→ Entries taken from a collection
@[simp] theorem setStage_time (p : Nat) (off : Nat) (w : Option W32) (s : State) : (setStage p off w s).time = s.time := rfl
@[simp] theorem setStage_rings (p : Nat) (off : Nat) (w : Option W32) (s : State) : (setStage p off w s).rings = s.rings := rfl
@[simp] theorem setStage_cirq (p : Nat) (off : Nat) (w : Option W32) (s : State) : (setStage p off w s).cirq = s.cirq := rfl
@[simp] theorem setStage_jobs (p : Nat) (off : Nat) (w : Option W32) (s : State) : (setStage p off w s).jobs = s.jobs := rfl
@[simp] theorem setStage_refused (p : Nat) (off : Nat) (w : Option W32) (s : State) : (setStage p off w s).refused = s.refused := rfl
@[simp] theorem setStage_mas (p : Nat) (off : Nat) (w : Option W32) (s : State) : (setStage p off w s).mas = s.mas := rfl
@[simp] theorem setStage_eng (p : Nat) (off : Nat) (w : Option W32) (s : State) : (setStage p off w s).eng = s.eng := rfl
@[simp] theorem setStage_rng (p : Nat) (off : Nat) (w : Option W32) (s : State) : (setStage p off w s).rng = s.rng := rfl
@[simp] theorem setStage_parts (p : Nat) (off : Nat) (w : Option W32) (s : State) : (setStage p off w s).parts = s.parts := rfl
@[simp] theorem setStage_vault (p : Nat) (off : Nat) (w : Option W32) (s : State) : (setStage p off w s).vault = s.vault := rfl
@[simp] theorem setStage_nv (p : Nat) (off : Nat) (w : Option W32) (s : State) : (setStage p off w s).nv = s.nv := rfl
@[simp] theorem setStage_cust (p : Nat) (off : Nat) (w : Option W32) (s : State) : (setStage p off w s).cust = s.cust := rfl
@[simp] theorem setStage_tmp (p : Nat) (off : Nat) (w : Option W32) (s : State) : (setStage p off w s).tmp = s.tmp := rfl
@[simp] theorem setStage_dbg (p : Nat) (off : Nat) (w : Option W32) (s : State) : (setStage p off w s).dbg = s.dbg := rfl
@[simp] theorem setStage_pair (p : Nat) (off : Nat) (w : Option W32) (s : State) : (setStage p off w s).pair = s.pair := rfl
@[simp] theorem setStage_jrn (p : Nat) (off : Nat) (w : Option W32) (s : State) : (setStage p off w s).jrn = s.jrn := rfl
@[simp] theorem setStage_scr (p : Nat) (off : Nat) (w : Option W32) (s : State) : (setStage p off w s).scr = s.scr := rfl
@[simp] theorem setStage_tarn (p : Nat) (off : Nat) (w : Option W32) (s : State) : (setStage p off w s).tarn = s.tarn := rfl
@[simp] theorem setStage_grd (p : Nat) (off : Nat) (w : Option W32) (s : State) : (setStage p off w s).grd = s.grd := rfl
@[simp] theorem setStage_pmc (p : Nat) (off : Nat) (w : Option W32) (s : State) : (setStage p off w s).pmc = s.pmc := rfl
@[simp] theorem setStage_pwr (p : Nat) (off : Nat) (w : Option W32) (s : State) : (setStage p off w s).pwr = s.pwr := rfl
@[simp] theorem setStage_smb (p : Nat) (off : Nat) (w : Option W32) (s : State) : (setStage p off w s).smb = s.smb := rfl
@[simp] theorem setStage_msix (p : Nat) (off : Nat) (w : Option W32) (s : State) : (setStage p off w s).msix = s.msix := rfl
@[simp] theorem setStage_out (p : Nat) (off : Nat) (w : Option W32) (s : State) : (setStage p off w s).out = s.out := rfl
@[simp] theorem setStage_freeCtr (p : Nat) (off : Nat) (w : Option W32) (s : State) : (setStage p off w s).freeCtr = s.freeCtr := rfl
@[simp] theorem setStage_pending (p : Nat) (off : Nat) (w : Option W32) (s : State) : (setStage p off w s).pending = s.pending := rfl
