-- ==== Sys2Proof/Certificates/Slice0/Obligations.lean ====
section
/-!
DEFINITION. The statements for the provers.

How to read them. `Due s op q j` says that `j` is the module's own job of sequence `q`, of opcode `op`, whose turn it is (Safety.lean): a command
of the opcode map has no effect on any other job (log entry 2). `complete j r s` carries the result `r` of the run of job `j` into the state
`s`: its output if it fits, its commits through their gates, its events; `failedWith j st s` ends it with the status `st` and no output. A
statement that gives the whole next state says with it that everything else stays as it was.
-/
section
open Sys2Proof Sys2Proof.Machine

/-- Every step takes the command at the front of the queue and runs it on the state with the queue's rest (the model's choice of what a step
is: log entry 1). -/
def Obligations.StepRunsFrontCommand : Prop :=
  ∀ (c : Instr) (rest : List Instr) (s : State), s.pending = c :: rest → step s = exec c { s with pending := rest }

/-- With no command waiting, a step is one tick of 8 ns (02 R20, R23): the monotonic count goes on by 8, and NTB, with no slew in progress, by
8 ns exactly while main power is on and PERST# released; otherwise NTB stands. The tick on an empty queue is log entry 1. -/
def Obligations.IdleStepIsOneTick : Prop :=
  ∀ s : State, s.pending = [] → ∃ t, step s = .next t ∧ t.pending = [] ∧ t.time.mono = s.time.mono + 8 ∧
    (s.pwr.main = true → s.pwr.perst = false → s.time.slew = none →
      t.time.ntb = s.time.ntb + 8 ∧ t.time.frac = s.time.frac ∧ t.time.slew = none) ∧
    ((s.pwr.main = false ∨ s.pwr.perst = true) → t.time.ntb = s.time.ntb ∧ t.time.frac = s.time.frac ∧ t.time.state = s.time.state)

/-- No table row has bits, so no word spells a command, and nothing is put into the queue. -/
def Obligations.NoWordSpellsACommand : Prop :=
  ∀ nbits w : Nat, decodeTableWord nbits w = none ∧ ∀ s : State, s.withFetchWord nbits w = s

/-- The machine after reset: PERST# asserted and no start begun (19 R510), NTB at 0 in UNSET (02 R21), TIME_CFG, RING and RNG registers at the
values of their tables (02 R38, 03 R49, 10 R303), partition 0 alone existing (11 R309), no job, frame, sample or completion anywhere. The
life-cycle state PROVISIONED and the empty flash and OTP are those of a module as delivered (log entry 7). -/
def Obligations.ResetStateIsAsStated : Prop :=
  let s := State.reset
  s.pending = [] ∧ s.jobs = [] ∧ s.refused = [] ∧ s.out = [] ∧ s.pwr.perst = true ∧ s.pwr.ready = false ∧ s.pwr.fault = 0 ∧ s.pwr.quiesce = 0 ∧
  s.time.ntb = 0 ∧ s.time.state = .unset ∧ s.time.lock = false ∧ s.time.src = 0 ∧ s.time.ptmPeriod = 7 ∧ s.time.todTx = false ∧ s.time.frameErr = 0 ∧
  lcCode s = 2 ∧ s.nv.otpA = 0 ∧ s.nv.otpB = 0 ∧ s.rng.state = 0 ∧ s.rng.reserve = 4 ∧ s.pair.actOut = false ∧ s.pair.effective = false ∧
  s.tmp.suspended = false ∧ s.dbg.open_ = false ∧ fatalBits s = 0 ∧ s.scr.wrPos = 0 ∧
  (∀ p r : Nat, (ringAt s p r).en = false ∧ (ringAt s p r).log2 = 6 ∧ (ringAt s p r).sqTail = 0 ∧ (ringAt s p r).cqHead = 0) ∧
  partState s 0 = 1 ∧ (∀ p : Nat, p ≠ 0 → partState s p = 0) ∧ (∀ n : Nat, (srcAt s n).set = false)

/-- The byte memories are canonical at reset. -/
def Obligations.ResetMemoryCanonical : Prop :=
  State.reset.memWf

/-- Every step, from every state, keeps the byte memories in their canonical form: commands, ticks, resets, starts, snapshots. -/
def Obligations.StepKeepsMemoryCanonical : Prop :=
  ∀ s t : State, s.memWf → step s = .next t → t.memWf

/-- Every step, from every state, keeps what is to last: the evidence bits of both copies (13 R381), the anti-rollback count (14 R408), the
mark of a scrapped module (14 R398). -/
def Obligations.StepKeepsEvidence : Prop :=
  ∀ s t : State, step s = .next t → s.Kept t

/-- A command touches neither the queue nor the monotonic count, only adds to what has left the module, and takes free values in order. -/
def Obligations.CommandsOnlyAddOutputs : Prop :=
  ∀ (c : Instr) (s t : State), exec c s = .next t →
    t.pending = s.pending ∧ t.time.mono = s.time.mono ∧ s.out <+: t.out ∧ s.freeCtr ≤ t.freeCtr

/-- No command stops the block: each answers a next state from every state, whatever its operands. -/
def Obligations.EveryCommandAnswersNext : Prop :=
  ∀ (c : Instr) (s : State), ∃ t, exec c s = .next t

/-- Corrections of NTB (02 R22). The first setting after UNSET is a step to the source's value; then an offset of at most 1 ms is slewed in
whatever state holds, a forward one above 1 ms is stepped, a backward one above 1 ms is slewed in HOLDOVER; a measurement during a slew sets the
remaining offset, and one that finds it zero or of the other sign ends the slew. A slew moves NTB by 500 ppm: 17179869 / 2^32 ns in each 8 ns. -/
def Obligations.NtbCorrectionsFollowTheTable : Prop :=
  (∀ (s : State) (off : Int),
    let t := sourceLocked off s
    let same := match s.time.slew with
      | none => false
      | some r => decide ((0 < r ∧ 0 < off) ∨ (r < 0 ∧ off < 0))
    (s.time.state = .unset → t.time.ntb = BitVec.ofInt 64 (s.time.ntb.toNat + off) ∧ t.time.slew = none ∧ t.time.state = .locked) ∧
    (s.time.state ≠ .unset →
      (same = true ∨ off.natAbs ≤ 1000000 ∨ off < 0 → t.time.ntb = s.time.ntb) ∧
      (same = false → off = 0 → t.time.slew = none) ∧
      (off ≠ 0 → (same = true ∨ off ≤ 1000000) → t.time.slew = some (off * 2 ^ 32)) ∧
      (same = false → 1000000 < off → t.time.ntb = BitVec.ofInt 64 (s.time.ntb.toNat + off) ∧ t.time.slew = none) ∧
      (off < -1000000 → t.time.state = .holdover) ∧
      (same = false → -1000000 ≤ off → s.time.state = .locked → t.time.state = .locked))) ∧
  (∀ (s t : State) (r : Int), s.pending = [] → s.pwr.main = true → s.pwr.perst = false → s.time.slew = some r → 17179869 ≤ r.natAbs →
    s.time.ntb.toNat < 2 ^ 64 - 16 → step s = .next t →
    let d : Int := if 0 ≤ r then 17179869 else -17179869
    (2 ^ 32 * t.time.ntb.toNat + t.time.frac.toNat : Int) = 2 ^ 32 * s.time.ntb.toNat + s.time.frac.toNat + 8 * 2 ^ 32 + d ∧
    t.time.slew = some (r - d))

/-- Check values (05 R117): of an AES key the first 5 bytes of the CMAC of 16 zero bytes, of a TDES key the first 3 bytes of 8 zero bytes
enciphered, of an HMAC key the first 5 bytes of HMAC-SHA-256 over 32 zero bytes, of a public-key pair the first 5 bytes of SHA-256 over its
public key encoding. KEY_CHECK_VALUE answers what a key was given so. -/
def Obligations.CheckValuesByAlgorithm : Prop :=
  ∀ (a : Attrs) (m : Bytes),
    (a.alg = chr 'A' → checkValue a m = (cmac false m (zeros 16)).take 5) ∧
    (a.alg = chr 'T' → checkValue a m = (blockEnc true m (zeros 8)).take 3) ∧
    (a.alg = chr 'H' → checkValue a m = (hmac 0x02 m (zeros 32)).take 5) ∧
    (a.alg ≠ chr 'A' → a.alg ≠ chr 'T' → a.alg ≠ chr 'H' → checkValue a m = (sha256B (publicKey a.code m)).take 5)

/-- The PVV (06 R169), as PVV_GEN gives it: the 11 rightmost digits of the PAN without its check digit, the key index and the first 4 PIN digits,
enciphered by TDES under key B; of the result the decimal digits from the left, then the digits a to f less 10; the first 4 of them. -/
def Obligations.PvvFollowsItsMethod : Prop :=
  ∀ (s : State) (q : Nat) (j : Job) (a b : Binding) (pan : List Nat), Due s 0x0305 q j → j.keyA = some a → j.keyB = some b →
    let inp := j.input
    let fin := pinFormat (j.desc.par 56) (isTdes a.attrs)
    headerOk inp 40 0 (some fin) 40 40 = true → account (slice inp 28 12) true = .ok pan →
    exec (.pvvGen q) s = .next (match pinOf fin (pinDec fin a.material (slice inp 0 16) pan) with
      | some pin =>
        let body := pan.take (pan.length - 1)
        let tsp := body.drop (body.length - 11) ++ [j.desc.par 57] ++ pin.take 4
        let v := nibbles (blockEnc true b.material (packNibbles tsp))
        complete j (Run.output (packDigits 2 ((v.filter (· ≤ 9) ++ (v.filter (10 ≤ ·)).map (· - 10)).take 4))) s
      | none => failedWith j stFormat (note 0x141 5 [j.part, 0x0305] s))

/-- The card verification value (06 R175), as CVV_GENERATE gives it: PAN, expiry and service code, filled with zeros to 32 digits; under a
two-key TDES key the first half enciphered by DES under the first key, the second half added and the sum enciphered by TDES; under an AES key the
whole enciphered; the first 3 digits of the decimal scan. The service code is the input's for kind 0, 000 for kind 1, 999 for kind 2. -/
def Obligations.CardValueFollowsItsMethod : Prop :=
  ∀ (s : State) (q : Nat) (j : Job) (a : Binding) (pan svc : List Nat), Due s 0x0406 q j → j.keyA = some a → j.input.length = 16 →
    account (slice j.input 0 12) true = .ok pan →
    let ex := nibbles (slice j.input 12 2)
    let month := 10 * ex.getD 2 0 + ex.getD 3 0
    (∀ d ∈ ex, d ≤ 9) → 1 ≤ month → month ≤ 12 →
    (j.desc.par 56 = 0 → cvvField (slice j.input 14 2) = some svc) →
    (j.desc.par 56 ≠ 0 → zeroAt j.input 14 16 = true ∧ svc = if j.desc.par 56 = 1 then [0, 0, 0] else [9, 9, 9]) →
    let ds := (pan ++ ex ++ svc ++ List.replicate 32 0).take 32
    let r := if isTdes a.attrs then
        blockEnc true a.material (xorBytes (desEnc (slice a.material 0 8) (packNibbles (ds.take 16))) (packNibbles (ds.drop 16)))
      else blockEnc false a.material (packNibbles ds)
    let v := nibbles r
    exec (.cvvGenerate q) s = .next (complete j
      (Run.output (packDigits 2 ((v.filter (· ≤ 9) ++ (v.filter (10 ≤ ·)).map (· - 10)).take 3))) s)

/-- The 11 rules (12 R344): POLICY_SET area 2, with authorisations judged under the rules in force, commits all 11 at once, or ends with
ST_FORMAT and no change when a value is out of its range (M 2 to 8, D 1 to M, a mask that is not zero, a zero byte) or a rule cannot be met by the
custodians enrolled; the commit makes each class's rule the input's. No accepted rule lets one custodian authorise. -/
def Obligations.RulesAreReplaced : Prop :=
  ∀ (s : State) (q : Nat) (j : Job), Due s 0x010D q j → j.desc.par 56 = 2 → 44 ≤ j.input.length →
    let rule (i : Nat) : Rule := { m := (byteAt j.input (4 * i)).toNat, d := (byteAt j.input (4 * i + 1)).toNat, mask := byteAt j.input (4 * i + 2) }
    let inRange (i : Nat) : Prop := 2 ≤ (rule i).m ∧ (rule i).m ≤ 8 ∧ 1 ≤ (rule i).d ∧ (rule i).d ≤ (rule i).m ∧ (rule i).mask ≠ 0 ∧
      byteAt j.input (4 * i + 3) = 0
    let rs := (List.range 11).map rule
    let met (t : State) : Bool := (List.range 11).all fun i => meets (rule i) ((enrolledAll t).map fun e => e.2.group)
    ((∀ i < 11, inRange i) → exec (.policySetRules q) s = .next (orEnd j s (judge j 2 44 (actionDigest j 44) none s) fun _ t =>
      if met t then
        complete j { Run.output [] with commits := [.rules rs], events := [⟨0x209, 18, [leField (setDigest (custTable t) rs) 0 4]⟩] } t
      else failedWith j stFormat t)) ∧
    ((∃ i < 11, ¬ inRange i) → exec (.policySetRules q) s =
      .next (orEnd j s (judge j 2 44 (actionDigest j 44) none s) fun _ t => failedWith j stFormat t)) ∧
    (∀ (t : State) (i : Nat), i < 11 → ruleAt (applyCommit q t (.rules rs)) (i + 1) = rule i)

/-- The tamper policy (13 R386): POLICY_SET area 1, with authorisations of the class TAMPER over the 56 entry bytes and 8 zero bytes, commits all
seven entries, or ends with ST_FORMAT and no change when a value is outside its permitted or certified range (13 R371); the commit writes the
policy to the vault and clears every excursion count. -/
def Obligations.TamperPolicyIsReplaced : Prop :=
  ∀ (s : State) (q : Nat) (j : Job), Due s 0x010D q j → j.desc.par 56 = 1 → 64 ≤ j.input.length →
    let entry (i : Nat) : Policy :=
      { response := (byteAt j.input (8 * i)).toNat, n := (byteAt j.input (8 * i + 1)).toNat, w := leField j.input (8 * i + 4) 4 }
    let good : Prop := (∀ i < 7, policyOk i (entry i) = true ∧ byteAt j.input (8 * i + 2) = 0 ∧ byteAt j.input (8 * i + 3) = 0) ∧
      zeroAt j.input 56 64 = true
    let ps := (List.range 7).map entry
    (good → exec (.policySetTamper q) s = .next (orEnd j s (judge j 6 64 (actionDigest j 64) none s) fun _ t => complete j { Run.output [] with
      commits := [.policy ps], events := [⟨0x226, 19, [leField (sha256Head 4 (j.input.take 56)) 0 4]⟩] } t)) ∧
    (¬ good → exec (.policySetTamper q) s =
      .next (orEnd j s (judge j 6 64 (actionDigest j 64) none s) fun _ t => failedWith j stFormat t)) ∧
    (∀ (t : State) (i : Nat), i < 7 → policyAt (applyCommit q t (.policy ps)) i = entry i ∧ (monAt (applyCommit q t (.policy ps)) i).times = [])

/-- What the other commits of the commands do to what is read: contexts, curves, tables, custodians, windows, the pending load. -/
def Obligations.CommitsTakeEffect : Prop :=
  ∀ (s : State) (q p i : Nat),
    (∀ c, (Tab.get none (partAt (applyCommit q s (.ctx p i c)) p).ctxs i) = some c) ∧
    (∀ c, (Tab.get none (partAt (applyCommit q s (.curve p i (some c))) p).curves i) = some c) ∧
    (∀ d, (Tab.get none (partAt (applyCommit q s (.dectab p i d)) p).dectabs i) = some d) ∧
    (∀ c pub, sha384B pub = c.digest → pub ≠ [] → enrolled (applyCommit q s (.custodian i (some c) pub)) i = some c) ∧
    (∀ n, (applyCommit q s (.window i n)).vault.window = some { cells := i, until_ := s.time.mono + 1000000000 * n, secs := n }) ∧
    (∀ l, (applyCommit q s (.pendingLoad l)).vault.load = l) ∧
    (∀ g o, (nodeAt (applyCommit q s (.freeNode i g o)) i).state = .free ∧ (nodeAt (applyCommit q s (.freeNode i g o)) i).gen = g ∧
      (nodeAt (applyCommit q s (.freeNode i g o)) i).material = [])

/-- An authorisation list that is accepted comes from a quorum (12 R341 to R343, R349): distinct enrolled custodians, each with a statement for the
class and the action digest that verifies under its own key, meet the class's rule; only an enrolment while fewer custodians than the ENROL
rule asks for are enrolled may do with all of those there are. -/
def Obligations.AcceptedListsComeFromAQuorum : Prop :=
  ∀ (s : State) (j : Job) (cls off : Nat) (dig : Bytes) (new : Option (Nat × Byte × Bytes)),
    match judge j cls off dig new s with
    | .error _ => True
    | .ok (_, t) => t.vault = s.vault ∧ ∃ l : List Nat, l.Nodup ∧
        (∀ c ∈ l, new.map (·.1) ≠ some c ∧ ∃ e b, enrolled s c = some e ∧ (byteAt b 3).toNat = c ∧ (byteAt b 2).toNat = cls ∧
          slice b 52 48 = dig ∧ custVerify e.alg (custPub s c) (b.take 128) (b.drop 128) = true) ∧
        (meets (ruleAt s cls) (l.filterMap fun c => (custEntry s c).map (·.group)) = true ∨
          cls = 1 ∧ bootstrap s = true ∧ ∀ c e, enrolled s c = some e → c < 32 → new.map (·.1) ≠ some c → c ∈ l)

→ ABOUT THIS EXERCISE
Above are the records; from them, give again exactly the lines from the one containing "once, or ends with" through the one containing "let rule (i", both included.

→ FINISHED TASK
/-- The 11 rules (12 R344): POLICY_SET area 2, with authorisations judged under the rules in force, commits all 11 at once, or ends with
ST_FORMAT and no change when a value is out of its range (M 2 to 8, D 1 to M, a mask that is not zero, a zero byte) or a rule cannot be met by the
custodians enrolled; the commit makes each class's rule the input's. No accepted rule lets one custodian authorise. -/
def Obligations.RulesAreReplaced : Prop :=
  ∀ (s : State) (q : Nat) (j : Job), Due s 0x010D q j → j.desc.par 56 = 2 → 44 ≤ j.input.length →
    let rule (i : Nat) : Rule := { m := (byteAt j.input (4 * i)).toNat, d := (byteAt j.input (4 * i + 1)).toNat, mask := byteAt j.input (4 * i + 2) }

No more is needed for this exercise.